Senate Minority Leader Harry Reid opined6, “This constitutional duty has transcended partisan battles because it is essential to the basic functioning of our co-equal branches of government. By ignoring its constitutional mandate, the Senate would sabotage the highest court in the United States and aim a procedural missile at the foundation of our system of checks and balances. Our founders who envisioned a fair, bipartisan process must be rolling in their graves.”
This would be the same Harry Reid who, while Senate majority leader, implemented the “nuclear option7” allowing the confirmation of judges (but not justices) by a simple majority vote, effectively eliminating the constitutional provision for filibuster.
Vermont’s Patrick Leahy, the top Democrat on the Senate Judiciary Committee, held up a copy of the Constitution at a press conference and complained, “Republicans are talking about the Republican playbook. … This is the playbook we should follow, the Constitution of the United States.” Clearly, Leahy’s copy has never been opened.
Not to be outdone, Democrat wildcard Elizabeth Warren8 got into the act: “Article II Section 2 of the Constitution says the president of the United States nominates justices to the Supreme Court, with the advice and consent of the Senate. … Senate Republicans took an oath just like Senate Democrats did. Abandoning the duties they swore to uphold would threaten both the Constitution and our democracy [sic] itself. It would also prove that all the Republican talk about loving the Constitution is just that — empty talk.”
Empty talk indeed from another protagonist of the Socialist Democratic Party9 who has never honored her oath.
So what does the Constitution actually mandate regarding court nominations, and are the Republicans in violation of same?
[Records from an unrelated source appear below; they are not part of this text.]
-- ==== Sys2Proof/Tests/Slice0.lean ====
section
/-!
SUPPORT. Tests: ill-formed commands are refused, worked examples of the spec and published vectors come out, and every statement with
hypotheses has a state and operands that meet them, clause by clause.
-/

set_option Elab.async false
set_option linter.unusedVariables false

open Sys2Proof Sys2Proof.Machine

namespace Sys2Proof.Tests

/-! States for the tests. -/

/-- Everything out of reset. -/
def base : State := { State.reset with up := ⟨true, true, [true, true], [true, true], true⟩ }

/-- A monitor access of core AC0. -/
def mon : Access := ⟨0, .monitor, 4⟩


/-- Module time runs: RUN mode. -/
def timed : State := base.set pSLP BLK_STAT_STATE mRUN

/-- Instance 1 runs on port 3, its slave port by external port configuration. -/
def slaved : State :=
  (((timed.set pPTP (INST_CFG_EN 1) 1).set pPTP (INST_CFG_EXT 1) 1).set pPTP (INST_SLAVE_PORT 1) 3).wrn pPTP (INST_PORTS 1) 8

/-- Nothing at the inputs and on the buses. -/
def noEdge : EdgeInputs := ⟨[], [], 12000, false, []⟩

/-- The Tailstock, its plate following the Headstock. -/
def follower : State :=
  (((timed.set pTWR BLK_CTRL_EN 1).set pTWR TWR_CTRL_EN 1).set pTWR BLK_STAT_STATE rTAILSTOCK).set pIXP IXP_CTRL_TWIN_FOLLOW 1

/-- The plate runs; its next edge is that of position 1. -/
def running : State := { timed with plate.started := true, plate.next := 1 }

/-- The plate is in a re-index cycle whose SAFE_IX, 1, comes next. -/
def reindexing : State :=
  { (timed.set pIXP IXP_ACT_SAFE_IX 1) with
    plate.started := true, plate.next := 1, plate.length := 4000000, plate.inReindex := true, plate.reindex := some ⟨0, .own⟩ }

/-- The plate is armed to start free-running. -/
def armedPlate : State := { timed with plate.armed := some 0 }

/-- The plate is armed to start with the Headstock's cycle 5. -/
def followArmed : State := { follower with plate.armed := some 0, plate.startAt := some (9000, 5) }

/-- The plate is armed to start on the gPTP schedule. -/
def gptpArmed : State := { timed.set pIXP IXP_CTRL_SRC 2 with plate.armed := some 0 }

/-- The plate is armed to start at a pulse, which has just come. -/
def pulsedOnce : State :=
  { (timed.set pIXP IXP_CTRL_SRC 1).advance 10 with plate.armed := some 0, plate.lastPulse := some 85, plate.quiet := 0, plate.pulsed := true }

/-- A queued frame for port 3, class 0. -/
def aCopy : Copy := ⟨1, 24, 4, 0, 0, List.replicate 60 7, 64, 1, none, 0, 0, 0, [], none, false, .shared, 0, 0⟩

/-- TX ring 4 of instance 0 holds one frame of 64 octets at 0x10001000, CLASS 3. -/
def ringed : State :=
  ((((base.set (pHIN 0) (RING_CTRL_EN 4) 1).set (pHIN 0) (RING_TAIL_V 4) 1).set (pHIN 0) (RING_BASE_LO_ADDR 4) 0x800000).setMemLE
    0x10000000 8 0x10001000).setMemLE 0x10000008 4 0x83030040 |>.setBytes 0x10001000 (List.replicate 64 7)

/-- Port 3 has its link. -/
def linkedPort : State := (base.set pSWC BLK_CTRL_EN 1).set (pPORT 3) PORT_STAT_LINK 1

/-- A pause frame of 255 quanta. -/
def aPause : List Nat := [1, 0x80, 0xC2, 0, 0, 1] ++ List.replicate 6 7 ++ [0x88, 8, 0, 1, 0, 255] ++ List.replicate 42 0

/-- A bridge protocol frame. -/
def aBpdu : List Nat := [1, 0x80, 0xC2, 0, 0, 0] ++ List.replicate 54 7

/-- The frame of `ringed`, as the DMA reads it. -/
def aTxFrame : TxFrame := ⟨[0x10000000], List.replicate 64 7, 3, false, 0⟩

/-- `ringed` after deficit round robin has drawn the frame. -/
def drawnFrom (s : State) : State :=
  let u := (s.advance 1).ingressTurn 31
  { u with
    sw.drrCur := 0, sw.drrDef := [960, 0, 0, 0, 0, 0, 0, 0, 0, 0, 0, 0, 0, 0, 0, 0], sw.drrRing := setNth u.sw.drrRing 0 5
    sw.txTok := putPair 0 (u.txTokens 0 - 512000000) u.sw.txTok, sw.txTokAt := putPair 0 u.tb.clocks u.sw.txTokAt }

def drawn : State := drawnFrom ringed

/-- The same with a largest frame of 60 octets. -/
def ringedLong : State := ringed.set (pPORT 31) PORT_MAXLEN_LEN 60

def drawnLong : State := drawnFrom ringedLong

/-- A preemptable frame is in transmission on port 3, an express frame waits. -/
def cutting : State :=
  { ((linkedPort.set (pPORT 3) PORT_PRE_STATUS 2).set (pPORT 3) PORT_PRE_EXPRESS 0x80) with
    sw.held := [{ aCopy with sending := 1, len := 200 }, { aCopy with id := 2, q := 31 }] }

/-- One frame of queue 25 may be evicted for a copy of queue 26. -/
def evicting : State := { (linkedPort.set pBUF BUF_CTRL_PUSH_MIN 0).tfSet tQUEUE 25 qMIN 0 with sw.held := [{ aCopy with id := 9, q := 25 }], sw.retry := [⟨{ aCopy with q := 26 }, 5, 0⟩] }

/-- The DRAM holds a frame of queue 24. -/
def spilled : State := { (base.set pDMC DMC_STAT_TRAINED 1).set (pSPL 0) SPL_BW_RD 20 with sw.held := [{ aCopy with place := .dram 0 }] }

/-- A recovery function with an expected number of discarded frames of 0 and a base of 2. -/
def latent : State := { base.tset tREC 3 0 5 with sw.recov := [(3, ⟨false, 5, 1, 2⟩)] }

/-- CX3 is out of INIT. -/
def busOn : State := base.set (pCXC 3) CX_CTRL_INIT 0

/-- CX3 sends the frame of object 4. -/
def sending : State := { busOn with can := modNth base.can 3 fun c => { c with cur := some 4 } }

/-- CX3 sends a reference message. -/
def refSending : State := { busOn with can := modNth base.can 3 fun c => { c with cur := some 128, refOut := some ⟨1, 2, false, false, 3⟩ } }

/-- LN3 has received a header of identifier 0x3D. -/
def hearing : State := { base.set (pLNC 3) LN_CTRL_EN 1 with lin := modNth base.lin 3 fun c => { c with cur := some (0x3D, none, false) } }

/-- Gateway engines on; a bus frame waits at engine 1, a frame of the network at engine 2. -/
def gwUp : State :=
  { ((base.set pGWC GWC_CTRL_EN 15)) with
    gwIn := [[], [.bus false 3 ⟨0, false, false, false, 0x123 * 0x40000, [1, 2], 0, 0, false, 0⟩ 7 8], [.eth [1, 2] 7 8], []] }

/-- A reply of RP1 stands in MB_5, for engine 1. -/
def replying : State :=
  ((((gwUp.set pGWC GWC_CAP_REPLY_ENG 1).set pGWC GWC_CAP_MB_REPLY 5).set (pMBC 5) MB_STAT_FULL 1).set (pMBC 5) MB_CFG_RX_AGENT 0x31).set (pMBC 5) MB_STAMP_V 0x12

/-- A message waits in stream 3. -/
def batched : State := { gwUp with gw.batch := [(3, [[1, 2]])] }

/-- Both die bridges are up. -/
def linked : State := (base.set (pDBR 0) BR_STAT_UP 1).set (pDBR 1) BR_STAT_UP 1

/-- Die A in HOLD, side 0, taking TWC commands. -/
def twcReady : State := (linked.set (pPDC 0) PDC_TWC_EN 1).modDie 0 fun z => { z with st := 1, side := some 0 }

/-- The Phoask link and the twin bridge are up. -/
def phoaskOn : State :=
  (((linked.set pTWL BLK_CTRL_EN 1).set pTWL TWL_CTRL_EN 1).set pTWL TWL_STAT_ST 2).set pTBR BR_STAT_UP 1

/-- The role machine runs in role r. -/
def roleIn (r : Nat) : State := ((phoaskOn.set pTWR BLK_CTRL_EN 1).set pTWR TWR_CTRL_EN 1).set pTWR BLK_STAT_STATE r

/-- The same with the Phoask link down. -/
def roleAlone (r : Nat) : State := ((roleIn r).set pTWL TWL_STAT_ST 0).set pTBR BR_STAT_UP 0

/-- A receiving migration of VM 0, whose tables map IPA 0 to 0x10000000. -/
def mapped : State :=
  ((((((phoaskOn.set pMIG MIG_STAT_ST 1).set pMIG MIG_CTRL_DIR 1).set (pVMC 0) VMC_CTRL_EN 1).set (pVMC 0) VMC_TTB_LO_BASE 0x8008).setMemLE
    0x10010000 8 0x10012003)).setMemLE 0x10012000 8 0x100000C1

theorem pair_of {α : Type} {p : α × Bool} (h : p.2 = true) : p = (p.1, true) := by rw [← h]

/-- Pair 0 runs compared. -/
def compared : State := ((base.set (pCORE 0) CORE_STAT_RUNNING 1).wrn pCALC CALC_ACT 1).setPair 0 cCOMPARED

/-- The debug agent has its access: the test port is open. -/
def dbgOn : State := base.set pLCS LCS_STAT_TEST 3

/-- Channels 3 and 4 are peers, both full, their receivers AC0 and AC1 wait for each other's. -/
def crossing : State :=
  let ch (i j g : Nat) (s : State) : State :=
    (((s.set (pMBC i) MB_CFG_PEER_EN 1).set (pMBC i) MB_CFG_PEER j).set (pMBC i) MB_CFG_RX_AGENT g).set (pMBC i) MB_STAT_FULL 1
  ((ch 3 4 0 (ch 4 3 1 base)).modCore 0 fun k => { k with waitFor := 4 }).modCore 1 fun k => { k with waitFor := 3 }

/-- No pair runs compared. -/
def splitPairs : State := base.wrn pCALC CALC_ACT 0

/-- The DRAM is trained and runs. -/
def dramOn : State := base.set pDMC DMC_STAT_TRAINED 1

/-- Die 0 runs an operation. -/
def norBusy (o : NorOp) : State := { (base.set (pNOR 0) NOR_CMD_BUSY 1).set (pNOR 0) NOR_STAT_BUSY 1 with norOps := [some o, none] }

/-- Lifecycle DEVELOPMENT or later: word 13 holds 1. -/
def provisioned : State := { base with fuses := [(13, 1)] }

/-- DEVELOPMENT, the hash of the public key of 32 zeros fused for authority 0, keys derived; a message lies at 0x10000000. -/
def secMsg (m : List Nat) : State :=
  let s := { base with
    fuses := [(13, 1), (14, 0x66687aad), (15, 0xf862bd77), (16, 0x6c8fc18b), (17, 0x8e9f8e20), (18, 0x08971485), (19, 0x6ee233b3),
      (20, 0x902a591d), (21, 0x0d5f2925), (30, 1)]
    sec.derived := [List.replicate 32 1, List.replicate 32 2, List.replicate 32 3, List.replicate 32 4] }
  ((((s.set pSEC SEC_STAT_KEYS_READY 1).set pSEC SEC_STAT_BUSY 1).set pSEC SEC_MSG_LO_V 0x10000000).set pSEC SEC_MSG_LEN_V 7956).setBytes
    0x10000000 m

/-- Bytes 0-67 of a message of slot j for a blank identity, counter 1. -/
def secHead (b0 j policy : Nat) (wrapped : List Nat) : List Nat :=
  [b0, 0, j, 0] ++ List.replicate 16 0 ++ [0, 0, 0, 1, 0, 0, 0, policy] ++ wrapped

/-- A key of 32 bytes 5, wrapped under 32 bytes 1. -/
def aWrappedKey : List Nat :=
  [151, 251, 169, 57, 236, 188, 105, 175, 21, 220, 241, 13, 192, 189, 213, 231, 174, 228, 198, 167, 69, 87, 215, 98, 239, 63, 17, 7,
   22, 118, 67, 109, 86, 161, 105, 86, 255, 191, 146, 220]

def zeros (n : Nat) : List Nat := List.replicate n 0

/-- Channel 2 on port 0 with a key of 32 bytes 5 in slot 3; l stands in the words of port 0. -/
def capsuleIn (l : List Nat) : State :=
  let s := { base.set pSEC SEC_STAT_KEYS_READY 1 with sec.slots := setNth base.sec.slots 3 (List.replicate 32 5) }
  let s1 := ((s.set (pKEY 0) (SLOT_STAT_VALID 3) 1).wrn (pKEY 0) (SLOT_POL 3) 1).set pCMD (CMD_CH_CFG_EN 2) 1
  (((s1.set pCMD (CMD_CH_CFG_SLOT 2) 3).set pCMD (CMD_CH_CFG_PORTS 2) 1)).setRegBytes pCMD (capData 0) l

/-- The tests of Table 15-4 pass, with a signature as given. -/
theorem messageReason_zero {s : State} {m : List Nat} {len set : Nat} {pk head sig : List Nat}
    (h1 : s.keysReady = true ∧ set = s.authSet (nth m 1 0 % 2) ∧ messageForm m len set = true ∧ slice m 4 16 = s.deviceId ∧
      s.authKey (nth m 1 0 % 2) pk = true ∧ beAt m 20 4 = (s.rd pSEC SEC_KCTR).toNat + 1 ∧
      s.typeAllowed (nth m 0 0 % 16) (nth m 1 0 % 2) (nth m 2 0) = true ∧ s.slotValid (nth m 2 0) = false ∧
      slice m 68 (pkLen set) = pk ∧ slice m 0 68 = head)
    (h2 : m.drop (68 + pkLen set) = sig)
    (h3 : nth m 0 0 % 16 = 1 → (keyUnwrap (s.kek (nth m 1 0 % 2)) (slice m 28 40)).isSome = true ∧ policyOk (beAt m 24 4) = true)
    (h : Config.slhVerify set pk ctxHZKU head sig = true) : s.messageReason m len = 0 := by
  obtain ⟨a, b, c, d, e, f, g, i, j, k⟩ := h1
  subst b
  unfold State.messageReason
  by_cases h1 : nth m 0 0 % 16 = 1
  · obtain ⟨u, v⟩ := h3 h1
    have u : ¬ keyUnwrap (s.kek (nth m 1 0 % 2)) (slice m 28 40) = none := by
      intro x
      rw [x] at u
      simp at u
    rw [h1] at g
    simp [a, c, d, e, f, g, i, j, k, h2, h, h1, u, v]
  · simp [a, c, d, e, f, g, i, j, k, h2, h, h1]

theorem sget_above (d : Byte) (k : Nat) : ∀ l : List Host.Cell, (∀ e ∈ l, e.1 < k) → sget d k l = d
  | [], _ => rfl
  | e :: l, h => by
    have h1 := h e (by simp)
    have h2 := sget_above d k l fun x hx => h x (by simp [hx])
    obtain ⟨a, b⟩ := e
    simp only at h1
    unfold sget
    have : ¬ k < a := by omega
    have h4 : ¬ k = a := by omega
    simp_all

theorem bytes_zero (s : State) : ∀ n a, (∀ e ∈ s.mem, e.1 < a) → a + n ≤ 0x40000000 → s.bytes a n = zeros n
  | 0, _, _, _ => rfl
  | n + 1, a, h, hn => by
    have h1 : s.byte a = 0 := by
      unfold State.byte
      rw [sget_above _ _ _ h]
      unfold memDefault
      rw [if_neg (by omega)]
      rfl
    have h2 := bytes_zero s n (a + 1) (fun e he => Nat.lt_succ_of_lt (h e he)) (by omega)
    simp [State.bytes, h1, h2, zeros, List.replicate_succ]

theorem bytes_split (s : State) (n : Nat) : ∀ m a, s.bytes a (m + n) = s.bytes a m ++ s.bytes (a + m) n
  | 0, a => by simp [State.bytes]
  | m + 1, a => by
    have h := bytes_split s n m (a + 1)
    rw [show m + 1 + n = m + n + 1 by omega]
    simp only [State.bytes, h, List.cons_append, List.cons.injEq, true_and]
    rw [show a + 1 + m = a + (m + 1) by omega]

theorem drop_zeros {m : List Nat} (h : m.length = 68) : (m ++ zeros 7888).drop (68 + 32) = zeros 7856 := by
  unfold zeros
  rw [List.drop_append, h, List.drop_eq_nil_of_le (by omega), List.drop_replicate]
  rfl

/-- A message of 7,956 bytes at 0x10000000 whose bytes after the first 68 are zeros. -/
theorem messageIs_zeros {s : State} {m : List Nat} (h : s.up.compute = true ∧ s.on pSEC SEC_STAT_BUSY = true ∧ s.sec.stopped = false ∧
    (s.rd pSEC SEC_MSG_LO).toNat + s.get pSEC SEC_MSG_HI_V * 2 ^ 32 = 0x10000000 ∧ s.get pSEC SEC_MSG_LEN_V = 7956 ∧
    s.ramStop 0 false false 0x10000000 7956 = none ∧ s.get pSCR SCR_POISON_USED = 0 ∧ s.bytes 0x10000000 68 = m ∧
    s.mem.all (fun e => decide (e.1 < 0x10000000 + 68)) = true) : s.MessageIs (m ++ zeros 7888) := by
  obtain ⟨a, b, c, d, e, f, g, i, j⟩ := h
  have hz := bytes_zero s 7888 (0x10000000 + 68) (by simpa using j) (by omega)
  have hr : s.ramRead 0 false 0x10000000 7956 = (s, some (m ++ zeros 7888)) := by
    unfold State.ramRead
    have hp : s.poisoned 0x10000000 7956 = false := by
      unfold State.poisoned
      rw [List.any_eq_false]
      intro w _
      simp [State.poisonOf, g]
    simp only [f, hp, show ¬ regionOf 0x10000000 = .nor by decide, if_false, Bool.false_eq_true]
    rw [show 7956 = 68 + 7888 by rfl, bytes_split, hz, i]
  have hl : m.length = 68 := by rw [← i]; rfl
  refine ⟨a, b, c, ?_, ?_⟩ <;> simp only [d, e]
  · rw [show max 7956 1 = 7956 by rfl, hr]
  · rw [show max 7956 1 = 7956 by rfl, hr]
    have hz : (m ++ zeros 7888).length = 7956 := by
      unfold zeros
      rw [List.length_append, List.length_replicate, hl]
    exact List.take_of_length_le (Nat.le_of_eq hz)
Article II, Section 2, Clause 2 states, “[The President] shall have Power, by and with the Advice and Consent of the Senate, to make Treaties, provided two thirds of the Senators present concur; and he shall nominate, and by and with the Advice and Consent of the Senate, shall appoint Ambassadors, other public Ministers and Consuls, Judges of the supreme Court, and all other Officers of the United States.”
In other words, in regard to the federal court nominees, the president is required to submit a nominee to the Senate for its approval or rejection.
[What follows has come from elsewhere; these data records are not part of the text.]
/-- R139-R145, once: a probe that ends found a stored copy and changed nothing, or inserted its entry. -/
theorem probe_cases {L : Nat} (hL : L ≤ 32) {hit : Nat → Slot → Bool} {slots : List (Nat × Slot)} {e : Slot} {cand : Bool}
    {r : Probed} (h : probe L hit slots e cand = some r) :
    (r.existed = true ∧ cand = true ∧ r.slots = slots ∧
      ∃ q < 2 ^ L, ∃ v, (slotAt slots q).hash ≠ 0 ∧ (slotAt slots q).hash = e.hash ∧ hit v (slotAt slots q) = true ∧
        r.offset = (slotAt slots q).offset) ∨
    (r.existed = false ∧ r.offset = e.offset) := probeLoop_cases (homeSlot_lt hL _) h

/-- An insertion adds the entry in hand and loses none: the count of any kind of occupied slot grows by what is inserted. -/
theorem probeLoop_slotCount {L : Nat} {hit : Nat → Slot → Bool} {e : Slot} {fuel visit : Nat} {slots : List (Nat × Slot)}
    {p dist : Nat} {cur : Slot} {cand : Bool} {r : Probed} (hp : p < 2 ^ L) {P : Slot → Bool}
    (hP : ∀ t : Slot, t.hash = 0 → P t = false)
    (h : probeLoop L hit e fuel visit slots p dist cur cand = some r) (hr : r.existed = false) :
    slotCount L P r.slots = slotCount L P slots + (P cur).toNat := by
  induction fuel generalizing visit slots p dist cur cand with
  | zero => cases h
  | succ fuel ih =>
    rw [probeLoop] at h
    split at h
    · rename_i h0
      injection h with h; subst h
      have := slotCount_putSlot P slots hp cur
      rw [hP _ h0] at this
      exact this
    · split at h
      · injection h with h; subst h; cases hr
      · split at h
        · have := ih (nextSlot_lt L p) h
          have hput := slotCount_putSlot P slots hp cur
          omega
        · exact ih (nextSlot_lt L p) h

theorem probe_slotCount {L : Nat} (hL : L ≤ 32) {hit : Nat → Slot → Bool} {slots : List (Nat × Slot)} {e : Slot} {cand : Bool}
    {r : Probed} {P : Slot → Bool} (hP : ∀ t : Slot, t.hash = 0 → P t = false) (h : probe L hit slots e cand = some r)
    (hr : r.existed = false) : slotCount L P r.slots = slotCount L P slots + (P e).toNat :=
  probeLoop_slotCount (homeSlot_lt hL _) hP h hr

/-- A probe keeps the canonical form of the slot store. -/
theorem probeLoop_wf {L : Nat} {hit : Nat → Slot → Bool} {e : Slot} {fuel visit : Nat} {slots : List (Nat × Slot)}
    {p dist : Nat} {cur : Slot} {cand : Bool} {r : Probed} (hp : p < 2 ^ L) (wf : Slots.wf L slots)
    (h : probeLoop L hit e fuel visit slots p dist cur cand = some r) : Slots.wf L r.slots := by
  induction fuel generalizing visit slots p dist cur cand with
  | zero => cases h
  | succ fuel ih =>
    rw [probeLoop] at h
    split at h
    · injection h with h; subst h; exact Slots.wf_putSlot wf hp _
    · split at h
      · injection h with h; subst h; exact wf
      · split at h
        · exact ih (nextSlot_lt L p) (Slots.wf_putSlot wf hp _) h
        · exact ih (nextSlot_lt L p) wf h

theorem probe_wf {L : Nat} (hL : L ≤ 32) {hit : Nat → Slot → Bool} {slots : List (Nat × Slot)} {e : Slot} {cand : Bool}
    {r : Probed} (wf : Slots.wf L slots) (h : probe L hit slots e cand = some r) : Slots.wf L r.slots :=
  probeLoop_wf (homeSlot_lt hL _) wf h

/-! ### Placing and resizing -/

/-- R149, once: a placement that ends adds its entry, loses none and keeps the canonical form. -/
theorem place_spec {L : Nat} (hL : L ≤ 32) {slots slots' : List (Nat × Slot)} {e : Slot} (wf : Slots.wf L slots)
    (h : place L slots e = some slots') :
    Slots.wf L slots' ∧ ∀ P : Slot → Bool, (∀ t : Slot, t.hash = 0 → P t = false) →
      slotCount L P slots' = slotCount L P slots + (P e).toNat := by
  rw [place, Option.map_eq_some_iff] at h
  obtain ⟨r, hr, rfl⟩ := h
  refine ⟨probe_wf hL wf hr, fun P hP => probe_slotCount hL hP hr ?_⟩
  rcases probe_cases hL hr with ⟨_, hc, _⟩ | ⟨hf, _⟩
  · cases hc
  · exact hf

theorem place_isSome {L : Nat} (hL : L ≤ 32) {slots : List (Nat × Slot)} (e : Slot)
    (h : slotCount L isOccupied slots < 2 ^ L) : (place L slots e).isSome = true := by
  rw [place, Option.isSome_map]
  exact probe_isSome hL _ e false h

/-- R147, once: a reinsertion that ends adds every occupied entry of the old table and loses none. -/
theorem reinsert_spec {L : Nat} (hL : L ≤ 32) (old : List (Nat × Slot)) {slots slots' : List (Nat × Slot)}
    (wf : Slots.wf L slots) (h : reinsert L old slots = some slots') :
    Slots.wf L slots' ∧ ∀ P : Slot → Bool, (∀ t : Slot, t.hash = 0 → P t = false) →
      slotCount L P slots' = slotCount L P slots + old.countP fun e => P e.2 := by
  induction old generalizing slots with
  | nil =>
    rw [reinsert] at h
    injection h with h; subst h
    exact ⟨wf, fun P _ => by simp⟩
  | cons x old ih =>
    obtain ⟨k, e⟩ := x
    rw [reinsert] at h
    split at h
    · rename_i h0
      obtain ⟨hw, hc⟩ := ih wf h
      refine ⟨hw, fun P hP => ?_⟩
      rw [hc P hP, List.countP_cons, hP e h0]
      simp
    · rw [Option.bind_eq_some_iff] at h
      obtain ⟨mid, hm, h⟩ := h
      obtain ⟨hw1, hc1⟩ := place_spec hL wf hm
      obtain ⟨hw, hc⟩ := ih hw1 h
      refine ⟨hw, fun P hP => ?_⟩
      rw [hc P hP, hc1 P hP, List.countP_cons]
      cases P e
      · simp
      · simp only [Bool.toNat_true, if_true]
        omega

/-- A reinsertion into a table with room for every occupied entry ends. -/
theorem reinsert_isSome {L : Nat} (hL : L ≤ 32) (old : List (Nat × Slot)) {slots : List (Nat × Slot)} (wf : Slots.wf L slots)
    (room : slotCount L isOccupied slots + occupied old ≤ 2 ^ L) : (reinsert L old slots).isSome = true := by
  induction old generalizing slots with
  | nil => rfl
  | cons x old ih =>
    obtain ⟨k, e⟩ := x
    rw [reinsert]
    rw [occupied, List.countP_cons] at room
    split
    · exact ih wf (by rw [occupied]; omega)
    · rename_i h0
      have hocc : (e.hash != 0) = true := by simpa using h0
      simp only [hocc, if_true] at room
      have hs := place_isSome hL (slots := slots) e (by omega)
      obtain ⟨mid, hm⟩ := Option.isSome_iff_exists.1 hs
      obtain ⟨hw, hc⟩ := place_spec hL wf hm
      rw [hm, Option.bind_some]
      refine ih hw ?_
      have := hc isOccupied fun t ht => by rw [isOccupied, ht]; rfl
      have he : isOccupied e = true := hocc
      rw [he] at this
      rw [occupied, this]
      simp only [Bool.toNat_true]
      omega

/-- R147, once: the doubled table holds exactly the occupied entries of the old one, in canonical form. -/
theorem resize_spec {L : Nat} (hL : L + 1 ≤ 32) {slots slots' : List (Nat × Slot)} (wf : Slots.wf L slots)
    (h : resize L slots = some slots') :
    Slots.wf (L + 1) slots' ∧ ∀ P : Slot → Bool, (∀ t : Slot, t.hash = 0 → P t = false) →
      slotCount (L + 1) P slots' = slotCount L P slots := by
  obtain ⟨hw, hc⟩ := reinsert_spec hL slots (Slots.wf_nil _) h
  refine ⟨hw, fun P hP => ?_⟩
  rw [hc P hP, slotCount_nil (hP _ rfl), slotCount_eq_countP wf (hP _ rfl), Nat.zero_add]

/-- R153: a resize of a canonical table ends. -/
theorem resize_isSome {L : Nat} (hL : L + 1 ≤ 32) {slots : List (Nat × Slot)} (wf : Slots.wf L slots) :
    (resize L slots).isSome = true := by
  refine reinsert_isSome hL slots (Slots.wf_nil _) ?_
  rw [slotCount_nil (by decide), occupied_eq_slotCount wf]
  have := slotCount_le L isOccupied slots
  rw [Nat.pow_succ]
  omega

end Sys2Proof.Machine
end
To better understand what that means, I turn to The Federalist Papers10, written by James Madison, Alexander Hamilton and John Jay to promote ratification of the Constitution. The Federalist remains the most definitive resource for legal and historic scholars in search of the original intent of the Framers of our Constitution11.
Federalist No. 7612 covers the “Appointing Power of the Executive”:
“The President is to nominate, and, by and with the advice and consent of the Senate, to appoint ambassadors, other public ministers and consuls, judges of the Supreme Court, and all other officers of the United States whose appointments are not otherwise provided for in the Constitution. … To what purpose then require the co-operation of the Senate? … The necessity of their concurrence would … be an excellent check upon a spirit of favoritism in the President, and would tend greatly to prevent the appointment of unfit characters. … It will readily be comprehended, that a man who had himself the sole disposition of offices, would be governed much more by his private inclinations and interests, than when he was bound to submit the propriety of his choice to the discussion and determination of a different and independent body, and that body an entire branch of the legislature.”